Less sacrilegious than the bloggers were weeping over, ‘Brand Neu!’ doesn’t dare to re-imagine Neu! songs by the more familiar faces of this decade’s artists, rather attempts to channel through the influences of said band in 13 tracks by different artists. In fact, there are 14 tracks on this compilation, but we can discount Ciccone (Sonic) Youth’s ‘Two Cool Rock Chicks Listening to Neu!’ as a work of pure homage, and a fitting way to open the album. Farris Badwan (the former Rotter) quaffed just the other week that “Originality is only really about how well you hide your influences”. In this respect the album doesn’t bode well for originality and was conceived too early to include the bleeding krautrock of The Horrors new material.

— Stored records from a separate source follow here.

-- ==== Sys2Proof/Laws/Memory.lean ====
section
/-! SUPPORT. The laws of the stream memory: what a read gives after a write, and that every operation that makes or
changes a memory keeps the canonical form. -/

namespace Sys2Proof.Machine

theorem Memory.read_write_same (m : Memory) (a : Nat) (v : Byte) : (m.write a v).read a = some v := by
  induction m with
  | nil => simp [Memory.write, Memory.read]
  | cons c rest ih =>
    obtain ⟨b, w⟩ := c
    simp only [Memory.write]
    split
    · simp [Memory.read]
    · split
      · simp [Memory.read]
      · rename_i _ hne
        simp [Memory.read, ih, Ne.symm hne]

theorem Memory.read_write_other (m : Memory) (a b : Nat) (v : Byte) (h : b ≠ a) :
    (m.write a v).read b = m.read b := by
  induction m with
  | nil => simp [Memory.write, Memory.read, Ne.symm h]
  | cons c rest ih =>
    obtain ⟨k, w⟩ := c
    simp only [Memory.write]
    split
    · simp [Memory.read, Ne.symm h]
    · split
      · rename_i _ hk
        subst hk
        simp [Memory.read, Ne.symm h]
      · simp [Memory.read, ih]

/-- A write adds at most its own offset to the offsets listed. -/
theorem Memory.mem_write (m : Memory) (a : Nat) (v : Byte) (c : Host.Cell) (h : c ∈ m.write a v) :
    c = (a, v) ∨ c ∈ m := by
  induction m with
  | nil => simpa [Memory.write] using h
  | cons d rest ih =>
    obtain ⟨k, w⟩ := d
    simp only [Memory.write] at h
    split at h
    · simpa using h
    · split at h
      · rcases List.mem_cons.1 h with h | h
        · exact .inl h
        · exact .inr (List.mem_cons_of_mem _ h)
      · rcases List.mem_cons.1 h with h | h
        · exact .inr (h ▸ List.mem_cons_self)
        · exact (ih h).imp_right (List.mem_cons_of_mem _)

theorem Memory.write_wf (m : Memory) (a : Nat) (v : Byte) (h : m.wf) : (m.write a v).wf := by
  induction m with
  | nil => simp [Memory.write]
  | cons c rest ih =>
    obtain ⟨k, w⟩ := c
    obtain ⟨hlow, hrest⟩ := List.pairwise_cons.1 h
    simp only [Memory.write]
    split
    · rename_i hak
      refine List.pairwise_cons.2 ⟨fun d hd => ?_, h⟩
      rcases List.mem_cons.1 hd with rfl | hd
      · exact hak
      · exact Nat.lt_trans hak (hlow d hd)
    · split
      · rename_i _ hk
        subst hk
        exact List.pairwise_cons.2 ⟨hlow, hrest⟩
      · rename_i hle hne
        refine List.pairwise_cons.2 ⟨fun d hd => ?_, ih hrest⟩
        rcases Memory.mem_write rest a v d hd with rfl | hd
        · show k < a
          omega
        · exact hlow d hd

theorem Memory.writeAll_wf (bs : List Byte) (m : Memory) (a : Nat) (h : m.wf) : (m.writeAll a bs).wf := by
  induction bs generalizing m a with
  | nil => exact h
  | cons b rest ih => exact ih _ _ (Memory.write_wf m a b h)

theorem Memory.cellsFrom_offsets (bs : List Byte) (base : Nat) :
    (Memory.cellsFrom base bs).map Prod.fst = List.range' base bs.length := by
  induction bs generalizing base with
  | nil => rfl
  | cons b rest ih => simp [Memory.cellsFrom, ih, List.range'_succ]

@[simp] theorem Memory.cellsFrom_length (bs : List Byte) (base : Nat) :
    (Memory.cellsFrom base bs).length = bs.length := by
  simpa using congrArg List.length (Memory.cellsFrom_offsets bs base)

@[simp] theorem Memory.ofBytes_length (bs : List Byte) : (Memory.ofBytes bs).length = bs.length :=
  Memory.cellsFrom_length bs 0

theorem Memory.ofBytes_contiguous (bs : List Byte) : (Memory.ofBytes bs).contiguous := by
  rw [Memory.contiguous, Memory.ofBytes, Memory.cellsFrom_offsets, Memory.cellsFrom_length, List.range_eq_range']

/-- A contiguous stream is in canonical form. -/
theorem Memory.contiguous_wf (m : Memory) (h : m.contiguous) : m.wf := by
  have hr : (m.map Prod.fst).Pairwise (· < ·) := h ▸ List.pairwise_lt_range
  exact List.pairwise_map.1 hr

theorem Memory.ofBytes_wf (bs : List Byte) : (Memory.ofBytes bs).wf :=
  Memory.contiguous_wf _ (Memory.ofBytes_contiguous bs)

end Sys2Proof.Machine
end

For where Foals will take a reverb-soaked sparse guitar line and lock their jaws into a repeat synth riff on ‘Titan Arum’, it is the very essence of Neu!’s locked groove approach. This expanding bubble bursts with their percussion midway through, much like ‘Heavy Water’ and the branding with the Neu! brush is something that hasn’t failed to make ‘Antidotes’ any less soul-elevating or sonically interesting. Alongside there are groups you would probably single out as likely recipients of the Neu! influence, such as Holy Fuck, Primal Scream and La Dusseldorf (the latter being the final recording pseudonym for Neu!’s Klaus Dinger).

Dissimilarly, the inclusion of Oasis’ ‘I Can See It Now’ does reflect the groups stray into less familiar waters, expansive psychedelia washes and Noel’s unmistakable though distorted vocals. And the psychedelic aspect is once more ingrained in Kasabian’s ‘Stuntman’, where a locked rhythm drives Tom Meighan to sing so much he’s hardly breathing.

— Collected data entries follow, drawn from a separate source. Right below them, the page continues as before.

-- ==== Sys2Proof/Tests/Slice0.lean ====
section
/-! SUPPORT. The model's own tests: ill-formed terms that WellFormed refuses, words written out from the spec's encodings,
one step per instruction with the results of spec/95_test_vectors.md (S, T and P numbers), and for every statement of
Obligations.lean that has hypotheses a concrete state and operands that meet them. -/

open Sys2Proof Sys2Proof.Machine

namespace Sys2Proof.Tests

/-- The outcome is a next state with this property. -/
def nextHas (p : State → Bool) : Host.Outcome State Fault Refusal → Bool
  | .next s => p s
  | .fault _ => false
  | .refused _ => false

/-- The outcome is the overrun at this offset, leaving a state with this property. -/
def overrunHas (addr : Nat) (p : State → Bool) : Host.Outcome State Fault Refusal → Bool
  | .next _ => false
  | .fault (.streamOverrun a t) => a == addr && p t
  | .refused _ => false

/-- Reset, with a stream of these bytes and this Cursor (the start of most test vectors). -/
def playing (bs : List Byte) (c : Nat) : State :=
  { State.reset with stream := Memory.ofBytes bs, cursor := c }

/-- The same machine in a session, the agent standing here. -/
def playingAt (d : Driver) (bs : List Byte) (c : Nat) : Session :=
  { toState := playing bs c, driver := d }

/-- The outcome of a session's step is a next session with this property. -/
def sessionHas (p : Session → Bool) : Host.Outcome Session Fault Refusal → Bool
  | .next s => p s
  | .fault _ => false
  | .refused _ => false

/-! ### WellFormed: each check refuses an ill-formed term -/

theorem test_wf_refuses_unhandled_WAITN_opcodes :
    (Instr.unhandled 0x70).wf = false ∧ (Instr.unhandled 0x7F).wf = false := by decide
theorem test_wf_refuses_unhandled_PSGW_opcode : (Instr.unhandled 0x50).wf = false := by decide
theorem test_wf_refuses_unhandled_WAIT16_opcode : (Instr.unhandled 0x61).wf = false := by decide
theorem test_wf_refuses_unhandled_WAIT735_opcode : (Instr.unhandled 0x62).wf = false := by decide
theorem test_wf_refuses_unhandled_WAIT882_opcode : (Instr.unhandled 0x63).wf = false := by decide
theorem test_wf_refuses_unhandled_END_opcode : (Instr.unhandled 0x66).wf = false := by decide
theorem test_wf_accepts_the_neighbours :
    [0x4F, 0x51, 0x60, 0x64, 0x65, 0x67, 0x6F, 0x80].all (fun v => (Instr.unhandled v).wf) = true := by decide

/-! ### Decoding: words written out bit by bit from R61 and R63 -/

theorem test_decode_WAITN_word : decode [0b01110000, 0x66] = .ok (.waitn 0, [0x66]) := rfl
theorem test_decode_PSGW_word : decode [0b01010000, 0b01100110, 0x66] = .ok (.psgw 0x66, [0x66]) := rfl
theorem test_decode_WAIT16_word : decode [0b01100001, 0b00110100, 0b00010010] = .ok (.wait16 0x1234, []) := rfl
theorem test_decode_WAIT735_word : decode [0b01100010] = .ok (.wait735, []) := rfl
theorem test_decode_WAIT882_word : decode [0b01100011] = .ok (.wait882, []) := rfl
theorem test_decode_END_word : decode [0b01100110] = .ok (.endStream, []) := rfl
theorem test_decode_UNHANDLED_words :
    decode [0b01101111] = .ok (.unhandled 0x6F, []) ∧ decode [0b10000000] = .ok (.unhandled 0x80, []) ∧
    decode [0b01010001, 0x2A] = .ok (.unhandled 0x51, [0x2A]) := ⟨rfl, rfl, rfl⟩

Cornelius have extracted the jazz directions from the Neu! catalogue in ‘Wataridori’, a densely complicated mangle of drum machines, echoing guitar and electronic, bouncing squelches. The layers become more blurred as the song develops, and much like their predecessors they’re not shy of hitting the eight-minute marker. Likewise, a slow burner from Fujiya & Miyagi in the form of ‘Electro Karaoke’ presents the best of the new crop, with its warm synths and soft whisper, as well as School Of Seven Bells ‘Device fuer M’ – which is deceptively the track which most resembles Neu! in this mix. Where Pets With Pets contribution ‘We Only Found This Place’ is so electro-raving it would quite comfortably have gone onto ‘Digital Penetration Vol 1’, in the gap labelled ‘Letters and Colours pinching notes from Dandi Wind’.

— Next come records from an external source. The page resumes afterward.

-- ==== Sys2Proof/Machine/State.lean ====
section
/-! DEFINITION. The state of the core and of what stands beside it (spec/10_state.md), the outcomes of a step, and the
state right after reset. -/

namespace Sys2Proof.Machine

/-- The fault kinds of the hardware (60_exceptions.md R310). Raising one is no stop of the model: the step takes it and
answers the state with the fault latched (R312). -/
inductive FaultKind where
  | unknownOpcode
  | stackOverflow
  | stackUnderflow
  | memoryOutOfBounds
  | plotOutOfRange
  deriving DecidableEq, Repr

/-- A fault record (kind, pc, opcode, addr) (R35). -/
structure FaultRecord where
  kind : FaultKind
  /-- The fetch address A of the faulting step. -/
  pc : Word
  /-- The word, or none when the fetch itself faulted. -/
  opcode : Option Word
  /-- The first out-of-range address for MemoryOutOfBounds, else none. -/
  addr : Option Nat
  deriving DecidableEq, Repr

/-- The registers that hold no value at reset under INIT_STATE = unwritten (R41). -/
inductive RegName where
  | v (x : Reg)
  | i
  | dt
  | st
  deriving DecidableEq, Repr

/-- What ReadBeforeWrite names: a register or a memory byte (R311). -/
inductive Location where
  | reg (r : RegName)
  | mem (a : Nat)
  deriving DecidableEq, Repr

/-- Why the model stops with a fault. -/
inductive Fault where
  /-- R311 (a): under INIT_STATE = unwritten an instruction, or its fetch, read what nothing has written. Raised by every
  meaning that reads and by the fetch; never under INIT_STATE = zero, so never on a run from State.reset. Safe: the
  model stops where the reference goes on. -/
  | readBeforeWrite (l : Location)
  deriving DecidableEq, Repr

/-- Why the model refuses. -/
inductive Refusal where
  /-- Raised by an arm of exec that has no meaning yet; no arm does. Safe. -/
  | notModelled (mnemonic : String)
  /-- R50, R311 (b): a Reset with a program longer than 3584 bytes "has no meaning and the model refuses it". Raised by the
  Reset transaction. Safe. -/
  | programTooLong (length : Nat)
  /-- R343: "A `Cycle()` before any `Reset` has no meaning and is refused." Raised by the Cycle transaction. Safe. -/
  | cycleBeforeReset
  deriving DecidableEq, Repr

/-- Where the core stands between and within transactions (R130; log entry 6). -/
inductive Phase where
  /-- No Reset has been issued yet (R343). -/
  | awaitingReset
  /-- Between transactions: the only place a key event or a Reset can arrive (R52, R317). -/
  | idle
  /-- Within a cycle, this many iterations of its loop still to run (R130). -/
  | cycle (left : Nat)
  deriving DecidableEq, Repr

/-- What the host can ask (R50, R51, R52). -/
inductive Transaction where
  | reset (program : List Byte)
  | cycle
  | keyDown (k : Key)
  | keyUp (k : Key)
  deriving DecidableEq, Repr

/-- What a completed cycle emits (R53). -/
inductive Output where
  | toneStart
  | toneStop
  | repaint (fb : FrameBuffer)
  deriving DecidableEq, Repr

/-- "ToneStart(TONE_FREQ)" (R53): the frequency a tone command carries. -/
def Output.frequency : Output → Option Nat
  | .toneStart => some Config.toneFreq
  | .toneStop | .repaint _ => none

/-- The whole state: plain data. -/
structure State where
  /-- The parameters, carried unchanged (R7, R39; log entry 1). -/
  params : Config.Params
  /-- V0..VF (R20). -/
  v : Vector Byte 16
  /-- The index register I (R29). -/
  i : Word
  /-- The program counter (R25). -/
  pc : Word
  /-- The call stack, "a stack with its top at the end" (R30). -/
  stack : List Word
  /-- The delay timer DT (R31). -/
  dt : Byte
  /-- The sound timer ST (R32). -/
  st : Byte
  /-- The framebuffer FB (R33). -/
  fb : FrameBuffer
  /-- The execution-mode flag (R34). -/
  paused : Bool
  /-- The key-wait latch (R34). -/
  waitReg : Option Reg
  /-- The fault latch (R35). -/
  fault : Option FaultRecord
  /-- Memory (R60), listing what differs from Memory.resetByte. -/
  mem : List Host.Cell
  /-- The key levels KEYS (R52). -/
  keys : BitVec 16
  /-- The registers that hold no value yet (R41): empty under INIT_STATE = zero (log entry 4). -/
  unwritten : List RegName
  phase : Phase
  /-- The transactions the host has issued and the core has not yet taken, oldest first; the host goes on with Cycle()
  (R51; log entry 7). -/
  inbox : List Transaction
  /-- What the latest transaction has emitted, in order (R53; log entry 8). -/
  outputs : List Output
  /-- How many environment draws have been taken (R55; log entry 3): the model's own, not the spec's. -/
  draws : Nat
  deriving DecidableEq, Repr

/-- What a meaning answers: a next state, a stop or a refusal. -/
abbrev Result := Host.Outcome State Fault Refusal

/-- The state right after Reset with the empty program and the default parameters (R40 to R44, 70_reset_and_hazards.md R340;
log entries 10 and 11). -/
def State.reset : State where
  params := defaultParams
  v := Vector.replicate 16 0
  i := 0
  pc := 0x200
  stack := []
  dt := 0
  st := 0
  fb := Vector.replicate 32 0
  paused := false
  waitReg := none
  fault := none
  mem := []
  keys := 0
  unwritten := []
  phase := .idle
  inbox := []
  outputs := []
  draws := 0

end Sys2Proof.Machine
end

In all this, the slight sore thumbs in the crowd of appropriators are LCD Soundsystem, purely for the levels, where for ‘Watch The Tapes’ Murphy’s vocal is given precedence above all the soundscapey, muffled bass rumblings. But the idea behind ‘Brand Neu!’ has this feeling like another side to the die, and one made from the same mould, with a different paint job. It’s quite a significant point for the whole compilation – less a reference for those who like Neu! and more a starting point to take you back to 1972 and maybe shining a light on the underside of some of today’s chart botherers.